• _Supplied data_:
--- START ---

-- ==== Sys2Proof/Machine/Firmware.lean ====
section
/-!
DEFINITION. Firmware update along the chain (15, R380 to R391).
-/

namespace Sys2Proof.Machine

/-- The firmware states (R383). -/
abbrev fuRunning : Nat := 0
@[inherit_doc fuRunning] abbrev fuStaged : Nat := 1
@[inherit_doc fuRunning] abbrev fuArmed : Nat := 2
@[inherit_doc fuRunning] abbrev fuProvisional : Nat := 3
@[inherit_doc fuRunning] def State.fuState (s : State) : Nat := s.get FU_STATUS_STATE
@[inherit_doc fuRunning] def State.fuKind (s : State) : Nat := s.get FU_STATUS_KIND

/-- Verification's steps (R381). -/
def verifySteps (i : Image) : Nat := 1 + (i.length + 131071) / 131072

/-! ### Verification (R381) -/

/-- The first check an image fails, as a completion status and a RESULT. DESIGN CHOICE (log 47): a body that fails its digest counts
as E_INTEGRITY and RESULT 2. -/
def State.imageFault (s : State) (i : Image) : Option (Nat × Nat) :=
  let kind := imgKind i
  if imgField i 0 4 ≠ 0x49465a4b ∨ imgField i 4 2 ≠ 1 ∨ 2 < kind ∨ longestImage kind < i.length ∨ i.length ≠ 16480 + imgBodyLen i then some (stRange, 2)
  else if imgField i 8 2 ≠ 0x8192 ∨ s.get GL_ID_STEP < imgField i 10 1 ∨ (kind = 0 ∧ (s.fwFormat < imgFrom i ∨ imgFormat i < s.fwFormat)) then some (stRange, 4)
  else if beNat ((i.drop 64).take 32) ≠ sha256 (imgBody i) then some (stIntegrity, 2)
  else
    let k := imgSlot i
    let signed := if kind = 0 then slhVerify 6 (beBytes 48 Config.firmwareKey) (imgSigned i) (imgSignature i)
      else s.keyAlg k == 6 && s.keyUsage k == 8 && slhVerify 6 (beBytes 48 (s.keyOf k)) (imgSigned i) (imgSignature i)
    if signed then none else some (stAuth, 1)

/-! ### Relay packets (R387, R388) -/

/-- FU_STATUS.RELAY brought up to date. -/
def State.showRelay (s : State) : State :=
  let v := match s.fw.verifying with
    | some r => if r.command.isNone then 2 else 0
    | none => 0
  let v := if v ≠ 0 then v else if s.fw.receive.isSome then 1 else if s.fw.sends.any fun x => !x.verified then 3 else 0
  s.put FU_STATUS_RELAY v

/-- The bytes of a relay packet (R387). -/
def State.relayBytes (s : State) (type session index : Nat) (data : List Byte) : List Byte :=
  let b := beBytes 4 0x46524c59 ++ beBytes 1 1 ++ beBytes 1 type ++ beBytes 2 0 ++ beBytes 8 session ++ beBytes 8 s.serial ++
    beBytes 4 index ++ beBytes 4 data.length ++ data
  b ++ beBytes 4 (crc32c b)

/-- A relay packet sent over the causeway, or by UDP to the neighbour up or down the chain on the port and UDP port of FU_RELAY_CFG
(R388). DESIGN CHOICE (log 188): its source port is that UDP port too. -/
def State.relayOut (s : State) (causeway up : Bool) (type session index : Nat) (data : List Byte) : State :=
  let b := s.relayBytes type session index data
  if causeway then s.cwSend 0x0e b
  else
    let v6 := s.flag FU_RELAY_CFG_IPV6
    let dst := (List.range (if v6 then 4 else 1)).map fun k => s.word (if up then FU_UP_IP k else FU_DN_IP k)
    (s.emit (.relay dst (s.get FU_RELAY_CFG_UDP_PORT) b)).txSend (s.get FU_RELAY_CFG_PORT) (Config.relayQueue % 7)
      { kind := .relay, length := max 64 (b.length + 8 + (if v6 then 40 else 20) + 18), payload := b }

/-- The chunks a receiver lacks: NEXT and MASK. -/
def RelayReceive.ack (r : RelayReceive) : List Byte :=
  let n := chunksOf r.length
  let has (i : Nat) : Bool := r.held.any fun h => h.1 == i
  let next := ((List.range n).find? fun i => !has i).getD n
  beBytes 4 next ++ beBytes 4 ((List.range 32).foldl (fun a i => a + bit (has (next + 1 + i)) * 2 ^ i) 0)

/-- The image that the chunks held make up. -/
def RelayReceive.image (r : RelayReceive) : Image :=
  (List.range (chunksOf r.length)).flatMap fun i => ((r.held.find? fun h => h.1 == i).map (·.2)).getD []

/-- An ACK of what the receiver holds. -/
def State.relayAck (s : State) : State :=
  match s.fw.receive with
  | none => s
  | some r =>
    let s := { s with fw := { s.fw with receive := some { r with sinceAck := 0, acked := true } } }
    s.relayOut r.causeway true 3 r.session 0 r.ack

/-- One chunk of an image sent. -/
def State.relaySendChunk (s : State) (x : RelaySend) (i : Nat) : State :=
  s.relayOut x.causeway false 2 x.session i ((x.image.drop (8192 * i)).take 8192)

/-- Chunks sent until 64 are unacknowledged or none is left; `n` at most. -/
def State.relayFill (s : State) : Nat → RelaySend → State × RelaySend
  | 0, x => (s, x)
  | n + 1, x =>
    if 64 ≤ x.unacked.length ∨ chunksOf x.image.length ≤ x.next then (s, x)
    else State.relayFill (s.relaySendChunk x x.next) n { x with unacked := x.unacked ++ [(x.next, s.time.mono)], next := x.next + 1 }

/-- A session to one receiver put in place of the one before it. -/
def State.setSend (s : State) (x : RelaySend) : State :=
  { s with fw := { s.fw with sends := (s.fw.sends.filter fun y => y.causeway != x.causeway) ++ [x] } }

/-- An OFFER and the first chunks. -/
def State.relayStart (s : State) (causeway : Bool) (i : Image) (hops : Nat) : State :=
  let d := imgDigest i
  let s := s.relayOut causeway false 1 (sessionOf d) 0 (beBytes 8 i.length ++ beBytes 1 (imgKind i) ++ beBytes 1 hops ++ beBytes 6 0 ++ beBytes 32 d)
  let (s, x) := s.relayFill 64 { session := sessionOf d, causeway, image := i, hops, progress := s.time.mono }
  s.setSend x

/-- A verified image forwarded (R388). DEDUCED (log 49): FWD_EN governs the downstream neighbour; a PRIMARY sends to its partner
whenever hops are left, and the host's own image only where it asked for forwarding. -/
def State.relayForward (s : State) (r : StageRun) : State :=
  if ¬ r.forward ∨ r.hops = 0 then s
  else
    let s := s.when (s.flag FU_RELAY_CFG_FWD_EN) fun s => s.relayStart false r.image r.hops
    s.when (s.role == rolePrimary && s.flag CW_STATUS_PARTNER) fun s => s.relayStart true r.image r.hops

/-- An ARM with its kick-off. -/
def State.relaySendArm (s : State) (x : RelaySend) (kick : Nat) : State := s.relayOut x.causeway false 6 x.session 0 (stampBE ⟨kick, 0⟩)

/-- ARM to each receiver that has verified the staged image (R389). -/
def State.relayArm (s : State) (kick : Nat) : State :=
  match s.fw.staged with
  | none => s
  | some i => (s.fw.sends.filter fun x => x.verified && x.session == sessionOf (imgDigest i)).foldl (fun s x => s.relaySendArm x kick) s

/-! ### Staging (R381 to R383) -/

/-- A RESULT answered to whoever offered the image. -/
def State.relayResult (s : State) (causeway : Bool) (digest status : Nat) : State :=
  s.relayOut causeway true 4 (sessionOf digest) 0 (beBytes 1 status ++ beBytes 7 0 ++ beBytes 32 digest)

/-- What ends the FW_STAGE that waits for an image, if one does. -/
def State.endStage (s : State) (r : StageRun) (status res0 res1 : Nat) : State :=
  match r.command with
  | none => s
  | some (q, tag) =>
    match s.host.jobs.find? fun j => j.sq == q && j.opcode == 0x60 with
    | some j => s.endJob j status (if status = stRange then 0xffff else 0) res0 res1
    | none => s.complete { tag, sq := q, opcode := 0x60, status, res0, res1 }

/-- An image turned away. -/
def State.rejectImage (s : State) (r : StageRun) (status result : Nat) : State :=
  let s := { s with fw := { s.fw with verifying := none, receive := if r.command.isNone then none else s.fw.receive } }
  let s := s.when (status == stAuth) fun s => (s.count (fuCnt 2)).raise EV_FU_SIG_FAIL sevMajor r.sender
  (match r.command with
    | some _ => s.endStage r status 0 0
    | none => s.relayResult r.causeway r.digest result).showRelay

/-- Verification ends (R381, R388): a rejection is answered; a verified image is forwarded and its copy begins. An image whose firmware
state has become ARMED or PROVISIONAL meanwhile is turned away with E_STATE (R383). -/
def State.imageVerified (s : State) : State :=
  match s.fw.verifying with
  | none => s
  | some r =>
    let ready : Bool := match r.command with
      | none => true
      | some (q, _) => s.host.jobs.any fun j => j.sq == q && j.opcode == 0x60 && j.done == j.all
    if ¬ ready then s
    else if fuArmed ≤ s.fuState then s.rejectImage r stState 3
    else
      match s.imageFault r.image with
      | some (st, result) => s.rejectImage r st result
      | none =>
        let s := { s with fw := { s.fw with verifying := none, copying := some r, receive := if r.command.isNone then none else s.fw.receive } }
        let s := s.when r.command.isNone fun s => s.relayResult r.causeway r.digest 0
        (s.relayForward r).showRelay

/-- IMAGE_VERIFIED. -/
def execImageVerified (s : State) : Host.Outcome State Fault Refusal := onCore .imageVerified s State.imageVerified

/-- The slot or bank that an image is copied to: the one that does not run. -/
def putAt (l : List (Option Image)) (k : Nat) (i : Image) : List (Option Image) := l.set k (some i)

/-- The bank that is not active. -/
def State.freeBank (s : State) : Nat := if s.fw.bank = some 0 then 1 else 0

/-- A verified image in its place (R382). What a configuration image's body states is left free (log 189). -/
def State.placeImage (s : State) (i : Image) : State :=
  if imgKind i = 0 then { s with fw := { s.fw with slots := putAt s.fw.slots (1 - s.fw.slot) i } }
  else if imgKind i = 1 then { s with fw := { s.fw with banks := putAt s.fw.banks s.freeBank i } }
  else { s with fw := { s.fw with storedNew := some { writes := Config.configWrites (imgBody i), tables := Config.configTables (imgBody i) } } }

/-- The copy ends: the image is STAGED, replacing the one staged before, and FW_STAGE completes (R382, R383). Where neither slot verified
at the start, a firmware image goes to slot A and the module restarts itself (R410). -/
def State.imageCopied (s : State) : State :=
  match s.fw.copying with
  | none => s
  | some r =>
    let i := r.image
    if s.power.bootHeld ∧ imgKind i = 0 then
      let s := { s with fw := { s.fw with copying := none, slots := putAt s.fw.slots 0 i, slot := 0, staged := none } }
      let s := (s.endStage r stOk (imgVersion i) (sessionOf (imgDigest i))).setWord (FU_VER 0) (imgVersion i)
      (s.emit .selfReset).coldReset .c false
    else
      let s := State.placeImage { s with fw := { s.fw with copying := none, staged := some i, storedNew := none } } i
      let s := ((s.put FU_STATUS_STATE fuStaged).put FU_STATUS_KIND (imgKind i)).setWord (FU_VER 1) (imgVersion i)
      (s.raise EV_FU_STAGED sevNotice (imgKind i)).endStage r stOk (imgVersion i) (sessionOf (imgDigest i))

/-- IMAGE_COPY_DONE. -/
def execImageCopyDone (s : State) : Host.Outcome State Fault Refusal := onCore .imageCopyDone s State.imageCopied

/-- FW_STAGE (R383): the receive buffer holds one image at a time. -/
def State.imageStage (s : State) (h : CmdHeader) (forward : Bool) (i : Image) (readOk : Bool) : State :=
  if ¬ readOk then s.finish h 0x60 stIntegrity
  else if fuArmed ≤ s.fuState then s.finish h 0x60 stState
  else if s.fw.verifying.isSome ∨ s.fw.copying.isSome ∨ s.fw.receive.isSome then s.finish h 0x60 stBusy
  else
    let run : StageRun := { image := i, digest := imgDigest i, sender := 0, hops := s.get FU_RELAY_CFG_HOPS, forward, command := some (h.sq, h.tag) }
    State.startJob { s with fw := { s.fw with verifying := some run } } h 0x60 (.imageStage i forward) (verifySteps i) (2 ^ 30)

/-- FW_STAGE. -/
def execImageStage (h : CmdHeader) (kind flags : Nat) (image : Image) (readOk : Bool) (s : State) : Host.Outcome State Fault Refusal :=
  let field := if 2 < kind ∨ (imgField image 0 4 = 0x49465a4b ∧ imgKind image ≠ kind) then some 24 else if 1 < flags then some 25 else none
  onCore (.imageStage h kind flags image readOk) s fun s => s.command h 0x60 field none fun s => s.imageStage h (flags == 1) image readOk

/-! ### Kick-off (R383, R384) -/

/-- The staged image armed at a kick-off. -/
def State.armKick (s : State) (kick : Nat) : State :=
  let sec := kick / 1000000000
  let s := ((s.setWord FU_KICK_NS (kick % 1000000000)).setWord FU_KICK_SEC_LO (sec % 2 ^ 32)).setWord FU_KICK_SEC_HI (sec / 2 ^ 32 % 65536)
  ((s.put FU_STATUS_STATE fuArmed).put FU_STATUS_MISSED 0).relayArm kick

/-- The staged image may be armed at a kick-off: MIN_LEAD s ahead. -/
def State.leadOk (s : State) (kick : Nat) : Bool := decide (s.jobTai + s.get FU_CFG_MIN_LEAD * 1000000000 ≤ kick)

/-- FW_ARM. DESIGN CHOICE (log 50): while another image is copied over the staged one, E_BUSY. -/
def State.fwArm (s : State) (h : CmdHeader) (kick : Nat) : State :=
  if s.fuState ≠ fuStaged ∧ s.fuState ≠ fuArmed then s.finish h 0x61 stState
  else if s.fw.copying.isSome then s.finish h 0x61 stBusy
  else if ¬ s.leadOk kick then s.finish h 0x61 stRange 24
  else (s.armKick kick).finish h 0x61 stOk 0 (s.word (FU_VER 1))

/-- FW_ARM. -/
def execFwArm (h : CmdHeader) (kickoff : Nat) (s : State) : Host.Outcome State Fault Refusal :=
  onCore (.fwArm h kickoff) s fun s => s.command h 0x61 none none fun s => s.fwArm h kickoff

/-- A TYPE 11 audit entry with the old and new VERSION (R384, R386). DESIGN CHOICE (log 51): its MASTER is AC0. -/
def State.auditActivation (s : State) (old new : Nat) : State := s.auditAdd { type := 11, master := 1, detail := [old, new] }

/-- The threads of a core group start again: waits cleared, enabled threads READY in thread order, no thread current. -/
def State.restartThreads (s : State) (customer : Bool) : State :=
  let mine (t : Nat) : Bool := decide (256 ≤ t) == customer
  let s := { s with sched := { s.sched with
    ready := s.sched.ready.filter fun t => !mine t
    waits := s.sched.waits.filter fun e => !mine e.1 } }
  let base := if customer then 4 else 0
  let s := s.forEach 4 fun c s => ((s.put (SC_CORE_STAT_CUR_VALID (base + c)) 0).put (SC_CORE_STAT_MEIP (base + c)) 0).put (SC_CORE_STAT_PREEMPT_HELD (base + c)) 0
  s.forEach 256 fun k s =>
    let t := if customer then 256 + k else k
    if s.flag (SC_THR_CFG_EN t) then s.makeReady t else s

--- END ---

Your task for the entries above: copy exactly the span starting with the line with "onCore (.imageStage h" and going on through the line with "def execFwArm (h", both lines included, and nothing else.

• _Exercise output_:
  onCore (.imageStage h kind flags image readOk) s fun s => s.command h 0x60 field none fun s => s.imageStage h (flags == 1) image readOk

/-! ### Kick-off (R383, R384) -/

/-- The staged image armed at a kick-off. -/
def State.armKick (s : State) (kick : Nat) : State :=
  let sec := kick / 1000000000
  let s := ((s.setWord FU_KICK_NS (kick % 1000000000)).setWord FU_KICK_SEC_LO (sec % 2 ^ 32)).setWord FU_KICK_SEC_HI (sec / 2 ^ 32 % 65536)
  ((s.put FU_STATUS_STATE fuArmed).put FU_STATUS_MISSED 0).relayArm kick

/-- The staged image may be armed at a kick-off: MIN_LEAD s ahead. -/
def State.leadOk (s : State) (kick : Nat) : Bool := decide (s.jobTai + s.get FU_CFG_MIN_LEAD * 1000000000 ≤ kick)

/-- FW_ARM. DESIGN CHOICE (log 50): while another image is copied over the staged one, E_BUSY. -/
def State.fwArm (s : State) (h : CmdHeader) (kick : Nat) : State :=
  if s.fuState ≠ fuStaged ∧ s.fuState ≠ fuArmed then s.finish h 0x61 stState
  else if s.fw.copying.isSome then s.finish h 0x61 stBusy
  else if ¬ s.leadOk kick then s.finish h 0x61 stRange 24
  else (s.armKick kick).finish h 0x61 stOk 0 (s.word (FU_VER 1))

/-- FW_ARM. -/
def execFwArm (h : CmdHeader) (kickoff : Nat) (s : State) : Host.Outcome State Fault Refusal :=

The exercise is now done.